Addington Raceway will always be my getaway while everyone else in Christchurch will just think of it as another racetrack. And now, each time I return to Polecat Bench and its isolated sanctuary, I always think of Addington and that faraway bend on the other side of the track.
If you go to New Zealand, take plenty of black with you because it is everywhere—women in black, men in black, kids in black, black trousers, black tops, black jerseys, black shoes and socks and I can only guess, black undies too. At first I thought it might be only an Auckland thing, but not so, I’ve seen an abundance of black in Nelson, Wellington, Rotorua and Christchurch. Maybe I’ll come to know the rationale in wanting to look like a relative of Johnny Cash before leaving the country next year.
Maybe the popularity of black attire has to do with Rugby—New Zealand’s favorite sport (I know, sounds like a stretch already). The national rugby team of New Zealand is known as the All Blacks—and as one would expect, their uniforms are nothing but black. Yet I have to wonder if rugby fans and fashion fanatics go hand-in-hand. Perhaps its a fashion from years past that has evolved into a low-grade New Zealand custom—some color trend that carried over from New York, Paris or London awhile back—kind of like a fashion “hiccup.” I’ve some nerve; writing about fashion after coming from Powell, Wyoming, where flannel is king.
In all of this fashion for the dark side, there are the “black shops” (as I like to call them). These stores cater to the darker dressed individuals and are everywhere in Auckland. For the most part, black shops all look the same too—a stripped down shop staffed by a twenty-something, black-clothed fashion victim with a bare-bones selection of, you guessed it, black clothing on the shelves. All accessories are black too. I just can’t figure out if this minimalist environment for a clothing store is considered sheik or is it the result of a limited bankroll that keeps inventory to this reduced state. I find them absolutely fascinating, yet I can’t say why. Seldom do I ever see customers in such stores, but surely they find their way in as I consider all the black on the streets. From my multiple observations, the clerk is always sitting at the front counter for a good part of the day mulling over fashion magazines or sending out email to friends because there is clearly nothing else to do in the store. Maybe these stores are a front for some kind of illegal operation.
If I had my way, I’d loiter in one of those stores for the good part of a day as an invisible man so I could be mesmerized by the listlessness of activity; contemplating the under appreciated, dressed-up clerk while enjoying the tranquil setting of a store stocked with a thinned selection of black attire.
I said goodbye to John a few hours ago at the bus station in downtown Auckland. John was one of the first Kiwis I came to know here in New Zealand. We met up in the TV room of the hostel where we were both staying at the time. We connected as a result of our mutual interest and humor found in professional wrestling.
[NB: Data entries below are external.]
-- ==== Sys2Proof/Laws/State.lean ====
section
/-! SUPPORT. What each named update of the device leaves alone: one lemma per update and field, and what it writes. -/

namespace Sys2Proof.Machine

variable (c : Chip)

/-! ### setReg writes `regs` only -/

@[simp] theorem Chip.setReg_ctr (a : Nat) (v : Word) : (c.setReg a v).ctr = c.ctr := rfl
@[simp] theorem Chip.setReg_clk (a : Nat) (v : Word) : (c.setReg a v).clk = c.clk := rfl
@[simp] theorem Chip.setReg_pal (a : Nat) (v : Word) : (c.setReg a v).pal = c.pal := rfl
@[simp] theorem Chip.setReg_blocks (a : Nat) (v : Word) : (c.setReg a v).blocks = c.blocks := rfl
@[simp] theorem Chip.setReg_slots (a : Nat) (v : Word) : (c.setReg a v).slots = c.slots := rfl
@[simp] theorem Chip.setReg_late (a : Nat) (v : Word) : (c.setReg a v).late = c.late := rfl
@[simp] theorem Chip.setReg_tails (a : Nat) (v : Word) : (c.setReg a v).tails = c.tails := rfl
@[simp] theorem Chip.setReg_regions (a : Nat) (v : Word) : (c.setReg a v).regions = c.regions := rfl
@[simp] theorem Chip.setReg_rmem (a : Nat) (v : Word) : (c.setReg a v).rmem = c.rmem := rfl
@[simp] theorem Chip.setReg_parts (a : Nat) (v : Word) : (c.setReg a v).parts = c.parts := rfl
@[simp] theorem Chip.setReg_returned (a : Nat) (v : Word) : (c.setReg a v).returned = c.returned := rfl
@[simp] theorem Chip.setReg_ez (a : Nat) (v : Word) : (c.setReg a v).ez = c.ez := rfl
@[simp] theorem Chip.setReg_cnv (a : Nat) (v : Word) : (c.setReg a v).cnv = c.cnv := rfl
@[simp] theorem Chip.setReg_ao (a : Nat) (v : Word) : (c.setReg a v).ao = c.ao := rfl
@[simp] theorem Chip.setReg_cv (a : Nat) (v : Word) : (c.setReg a v).cv = c.cv := rfl
@[simp] theorem Chip.setReg_cvg (a : Nat) (v : Word) : (c.setReg a v).cvg = c.cvg := rfl
@[simp] theorem Chip.setReg_cvNew (a : Nat) (v : Word) : (c.setReg a v).cvNew = c.cvNew := rfl
@[simp] theorem Chip.setReg_cvNow (a : Nat) (v : Word) : (c.setReg a v).cvNow = c.cvNow := rfl
@[simp] theorem Chip.setReg_pumpStop (a : Nat) (v : Word) : (c.setReg a v).pumpStop = c.pumpStop := rfl
@[simp] theorem Chip.setReg_ai (a : Nat) (v : Word) : (c.setReg a v).ai = c.ai := rfl
@[simp] theorem Chip.setReg_sa (a : Nat) (v : Word) : (c.setReg a v).sa = c.sa := rfl
@[simp] theorem Chip.setReg_dma (a : Nat) (v : Word) : (c.setReg a v).dma = c.dma := rfl
@[simp] theorem Chip.setReg_dmaLast (a : Nat) (v : Word) : (c.setReg a v).dmaLast = c.dmaLast := rfl
@[simp] theorem Chip.setReg_tmr (a : Nat) (v : Word) : (c.setReg a v).tmr = c.tmr := rfl
@[simp] theorem Chip.setReg_tempo (a : Nat) (v : Word) : (c.setReg a v).tempo = c.tempo := rfl
@[simp] theorem Chip.setReg_trg (a : Nat) (v : Word) : (c.setReg a v).trg = c.trg := rfl
@[simp] theorem Chip.setReg_trgNow (a : Nat) (v : Word) : (c.setReg a v).trgNow = c.trgNow := rfl
@[simp] theorem Chip.setReg_gpIn (a : Nat) (v : Word) : (c.setReg a v).gpIn = c.gpIn := rfl
@[simp] theorem Chip.setReg_host (a : Nat) (v : Word) : (c.setReg a v).host = c.host := rfl
@[simp] theorem Chip.setReg_rep (a : Nat) (v : Word) : (c.setReg a v).rep = c.rep := rfl
@[simp] theorem Chip.setReg_boot (a : Nat) (v : Word) : (c.setReg a v).boot = c.boot := rfl
@[simp] theorem Chip.setReg_saf (a : Nat) (v : Word) : (c.setReg a v).saf = c.saf := rfl
@[simp] theorem Chip.setReg_tap (a : Nat) (v : Word) : (c.setReg a v).tap = c.tap := rfl
@[simp] theorem Chip.setReg_pwr (a : Nat) (v : Word) : (c.setReg a v).pwr = c.pwr := rfl

/-! ### setFld writes `regs` only -/

@[simp] theorem Chip.setFld_ctr (f : Field) (v : Nat) : (c.setFld f v).ctr = c.ctr := rfl
@[simp] theorem Chip.setFld_clk (f : Field) (v : Nat) : (c.setFld f v).clk = c.clk := rfl
@[simp] theorem Chip.setFld_pal (f : Field) (v : Nat) : (c.setFld f v).pal = c.pal := rfl
@[simp] theorem Chip.setFld_blocks (f : Field) (v : Nat) : (c.setFld f v).blocks = c.blocks := rfl
@[simp] theorem Chip.setFld_slots (f : Field) (v : Nat) : (c.setFld f v).slots = c.slots := rfl
@[simp] theorem Chip.setFld_late (f : Field) (v : Nat) : (c.setFld f v).late = c.late := rfl
@[simp] theorem Chip.setFld_tails (f : Field) (v : Nat) : (c.setFld f v).tails = c.tails := rfl
@[simp] theorem Chip.setFld_regions (f : Field) (v : Nat) : (c.setFld f v).regions = c.regions := rfl
@[simp] theorem Chip.setFld_rmem (f : Field) (v : Nat) : (c.setFld f v).rmem = c.rmem := rfl
@[simp] theorem Chip.setFld_parts (f : Field) (v : Nat) : (c.setFld f v).parts = c.parts := rfl
@[simp] theorem Chip.setFld_returned (f : Field) (v : Nat) : (c.setFld f v).returned = c.returned := rfl
@[simp] theorem Chip.setFld_ez (f : Field) (v : Nat) : (c.setFld f v).ez = c.ez := rfl
@[simp] theorem Chip.setFld_cnv (f : Field) (v : Nat) : (c.setFld f v).cnv = c.cnv := rfl
@[simp] theorem Chip.setFld_ao (f : Field) (v : Nat) : (c.setFld f v).ao = c.ao := rfl
@[simp] theorem Chip.setFld_cv (f : Field) (v : Nat) : (c.setFld f v).cv = c.cv := rfl
@[simp] theorem Chip.setFld_cvg (f : Field) (v : Nat) : (c.setFld f v).cvg = c.cvg := rfl
@[simp] theorem Chip.setFld_cvNew (f : Field) (v : Nat) : (c.setFld f v).cvNew = c.cvNew := rfl
@[simp] theorem Chip.setFld_cvNow (f : Field) (v : Nat) : (c.setFld f v).cvNow = c.cvNow := rfl
@[simp] theorem Chip.setFld_pumpStop (f : Field) (v : Nat) : (c.setFld f v).pumpStop = c.pumpStop := rfl
@[simp] theorem Chip.setFld_ai (f : Field) (v : Nat) : (c.setFld f v).ai = c.ai := rfl
@[simp] theorem Chip.setFld_sa (f : Field) (v : Nat) : (c.setFld f v).sa = c.sa := rfl
@[simp] theorem Chip.setFld_dma (f : Field) (v : Nat) : (c.setFld f v).dma = c.dma := rfl
@[simp] theorem Chip.setFld_dmaLast (f : Field) (v : Nat) : (c.setFld f v).dmaLast = c.dmaLast := rfl
@[simp] theorem Chip.setFld_tmr (f : Field) (v : Nat) : (c.setFld f v).tmr = c.tmr := rfl
@[simp] theorem Chip.setFld_tempo (f : Field) (v : Nat) : (c.setFld f v).tempo = c.tempo := rfl
@[simp] theorem Chip.setFld_trg (f : Field) (v : Nat) : (c.setFld f v).trg = c.trg := rfl
@[simp] theorem Chip.setFld_trgNow (f : Field) (v : Nat) : (c.setFld f v).trgNow = c.trgNow := rfl
@[simp] theorem Chip.setFld_gpIn (f : Field) (v : Nat) : (c.setFld f v).gpIn = c.gpIn := rfl
@[simp] theorem Chip.setFld_host (f : Field) (v : Nat) : (c.setFld f v).host = c.host := rfl
@[simp] theorem Chip.setFld_rep (f : Field) (v : Nat) : (c.setFld f v).rep = c.rep := rfl
@[simp] theorem Chip.setFld_boot (f : Field) (v : Nat) : (c.setFld f v).boot = c.boot := rfl
@[simp] theorem Chip.setFld_saf (f : Field) (v : Nat) : (c.setFld f v).saf = c.saf := rfl
@[simp] theorem Chip.setFld_tap (f : Field) (v : Nat) : (c.setFld f v).tap = c.tap := rfl
@[simp] theorem Chip.setFld_pwr (f : Field) (v : Nat) : (c.setFld f v).pwr = c.pwr := rfl

/-! ### set1 writes `regs` only -/

@[simp] theorem Chip.set1_ctr (f : Field) : (c.set1 f).ctr = c.ctr := rfl
@[simp] theorem Chip.set1_clk (f : Field) : (c.set1 f).clk = c.clk := rfl
@[simp] theorem Chip.set1_pal (f : Field) : (c.set1 f).pal = c.pal := rfl
@[simp] theorem Chip.set1_blocks (f : Field) : (c.set1 f).blocks = c.blocks := rfl
@[simp] theorem Chip.set1_slots (f : Field) : (c.set1 f).slots = c.slots := rfl
@[simp] theorem Chip.set1_late (f : Field) : (c.set1 f).late = c.late := rfl
@[simp] theorem Chip.set1_tails (f : Field) : (c.set1 f).tails = c.tails := rfl
@[simp] theorem Chip.set1_regions (f : Field) : (c.set1 f).regions = c.regions := rfl
@[simp] theorem Chip.set1_rmem (f : Field) : (c.set1 f).rmem = c.rmem := rfl
@[simp] theorem Chip.set1_parts (f : Field) : (c.set1 f).parts = c.parts := rfl
@[simp] theorem Chip.set1_returned (f : Field) : (c.set1 f).returned = c.returned := rfl
@[simp] theorem Chip.set1_ez (f : Field) : (c.set1 f).ez = c.ez := rfl
@[simp] theorem Chip.set1_cnv (f : Field) : (c.set1 f).cnv = c.cnv := rfl
@[simp] theorem Chip.set1_ao (f : Field) : (c.set1 f).ao = c.ao := rfl
@[simp] theorem Chip.set1_cv (f : Field) : (c.set1 f).cv = c.cv := rfl
@[simp] theorem Chip.set1_cvg (f : Field) : (c.set1 f).cvg = c.cvg := rfl
@[simp] theorem Chip.set1_cvNew (f : Field) : (c.set1 f).cvNew = c.cvNew := rfl
@[simp] theorem Chip.set1_cvNow (f : Field) : (c.set1 f).cvNow = c.cvNow := rfl
@[simp] theorem Chip.set1_pumpStop (f : Field) : (c.set1 f).pumpStop = c.pumpStop := rfl
@[simp] theorem Chip.set1_ai (f : Field) : (c.set1 f).ai = c.ai := rfl
@[simp] theorem Chip.set1_sa (f : Field) : (c.set1 f).sa = c.sa := rfl
@[simp] theorem Chip.set1_dma (f : Field) : (c.set1 f).dma = c.dma := rfl
@[simp] theorem Chip.set1_dmaLast (f : Field) : (c.set1 f).dmaLast = c.dmaLast := rfl
@[simp] theorem Chip.set1_tmr (f : Field) : (c.set1 f).tmr = c.tmr := rfl
@[simp] theorem Chip.set1_tempo (f : Field) : (c.set1 f).tempo = c.tempo := rfl
@[simp] theorem Chip.set1_trg (f : Field) : (c.set1 f).trg = c.trg := rfl
@[simp] theorem Chip.set1_trgNow (f : Field) : (c.set1 f).trgNow = c.trgNow := rfl
@[simp] theorem Chip.set1_gpIn (f : Field) : (c.set1 f).gpIn = c.gpIn := rfl
@[simp] theorem Chip.set1_host (f : Field) : (c.set1 f).host = c.host := rfl
@[simp] theorem Chip.set1_rep (f : Field) : (c.set1 f).rep = c.rep := rfl
@[simp] theorem Chip.set1_boot (f : Field) : (c.set1 f).boot = c.boot := rfl
@[simp] theorem Chip.set1_saf (f : Field) : (c.set1 f).saf = c.saf := rfl
@[simp] theorem Chip.set1_tap (f : Field) : (c.set1 f).tap = c.tap := rfl
@[simp] theorem Chip.set1_pwr (f : Field) : (c.set1 f).pwr = c.pwr := rfl

/-! ### clr writes `regs` only -/

@[simp] theorem Chip.clr_ctr (f : Field) : (c.clr f).ctr = c.ctr := rfl
@[simp] theorem Chip.clr_clk (f : Field) : (c.clr f).clk = c.clk := rfl
@[simp] theorem Chip.clr_pal (f : Field) : (c.clr f).pal = c.pal := rfl
@[simp] theorem Chip.clr_blocks (f : Field) : (c.clr f).blocks = c.blocks := rfl
@[simp] theorem Chip.clr_slots (f : Field) : (c.clr f).slots = c.slots := rfl
@[simp] theorem Chip.clr_late (f : Field) : (c.clr f).late = c.late := rfl
@[simp] theorem Chip.clr_tails (f : Field) : (c.clr f).tails = c.tails := rfl
@[simp] theorem Chip.clr_regions (f : Field) : (c.clr f).regions = c.regions := rfl
@[simp] theorem Chip.clr_rmem (f : Field) : (c.clr f).rmem = c.rmem := rfl
@[simp] theorem Chip.clr_parts (f : Field) : (c.clr f).parts = c.parts := rfl
@[simp] theorem Chip.clr_returned (f : Field) : (c.clr f).returned = c.returned := rfl
@[simp] theorem Chip.clr_ez (f : Field) : (c.clr f).ez = c.ez := rfl
@[simp] theorem Chip.clr_cnv (f : Field) : (c.clr f).cnv = c.cnv := rfl
@[simp] theorem Chip.clr_ao (f : Field) : (c.clr f).ao = c.ao := rfl
@[simp] theorem Chip.clr_cv (f : Field) : (c.clr f).cv = c.cv := rfl
@[simp] theorem Chip.clr_cvg (f : Field) : (c.clr f).cvg = c.cvg := rfl
@[simp] theorem Chip.clr_cvNew (f : Field) : (c.clr f).cvNew = c.cvNew := rfl
@[simp] theorem Chip.clr_cvNow (f : Field) : (c.clr f).cvNow = c.cvNow := rfl
@[simp] theorem Chip.clr_pumpStop (f : Field) : (c.clr f).pumpStop = c.pumpStop := rfl
@[simp] theorem Chip.clr_ai (f : Field) : (c.clr f).ai = c.ai := rfl
@[simp] theorem Chip.clr_sa (f : Field) : (c.clr f).sa = c.sa := rfl
@[simp] theorem Chip.clr_dma (f : Field) : (c.clr f).dma = c.dma := rfl
@[simp] theorem Chip.clr_dmaLast (f : Field) : (c.clr f).dmaLast = c.dmaLast := rfl
@[simp] theorem Chip.clr_tmr (f : Field) : (c.clr f).tmr = c.tmr := rfl
@[simp] theorem Chip.clr_tempo (f : Field) : (c.clr f).tempo = c.tempo := rfl
@[simp] theorem Chip.clr_trg (f : Field) : (c.clr f).trg = c.trg := rfl
@[simp] theorem Chip.clr_trgNow (f : Field) : (c.clr f).trgNow = c.trgNow := rfl
@[simp] theorem Chip.clr_gpIn (f : Field) : (c.clr f).gpIn = c.gpIn := rfl
@[simp] theorem Chip.clr_host (f : Field) : (c.clr f).host = c.host := rfl
@[simp] theorem Chip.clr_rep (f : Field) : (c.clr f).rep = c.rep := rfl
@[simp] theorem Chip.clr_boot (f : Field) : (c.clr f).boot = c.boot := rfl
@[simp] theorem Chip.clr_saf (f : Field) : (c.clr f).saf = c.saf := rfl
@[simp] theorem Chip.clr_tap (f : Field) : (c.clr f).tap = c.tap := rfl
@[simp] theorem Chip.clr_pwr (f : Field) : (c.clr f).pwr = c.pwr := rfl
In some ways I feel as though I’ve known John for years and in other ways, he still seems a stranger to me. Perhaps we never came to know each other’s peculiarities as good friends often do, however I think there was an understanding between us that such details weren’t that necessary. All we needed to know is that we both enjoyed professional wrestling and movies—good and bad ones alike.
As we were walking to the bus station this afternoon, I still felt a need to know more about John despite his knack of evading questions that revealed too much information about himself. So, I asked him to tell me about a favorite childhood memory. He spoke of a cousin that came to visit his family one summer when he was eleven. She was from Australia. He told me how he developed the biggest crush on her and acted like a typical goofy kid—trying to be interested in the things she was interested in just so she’d be impressed. He never saw her again although he still hears about her through his family. He recounted a Saturday afternoon when they attended the local movie house—“Jaws” was showing. He hid on the theater floor during several scenes because he was so squeamish despite her ability to watch the entire film without a blink. His voice was sincere and confident when he told me that there was no better place to grow up than Nelson—his hometown. We compared notes of our childhood and once again found we had other things in common as we recounted our earliest memories.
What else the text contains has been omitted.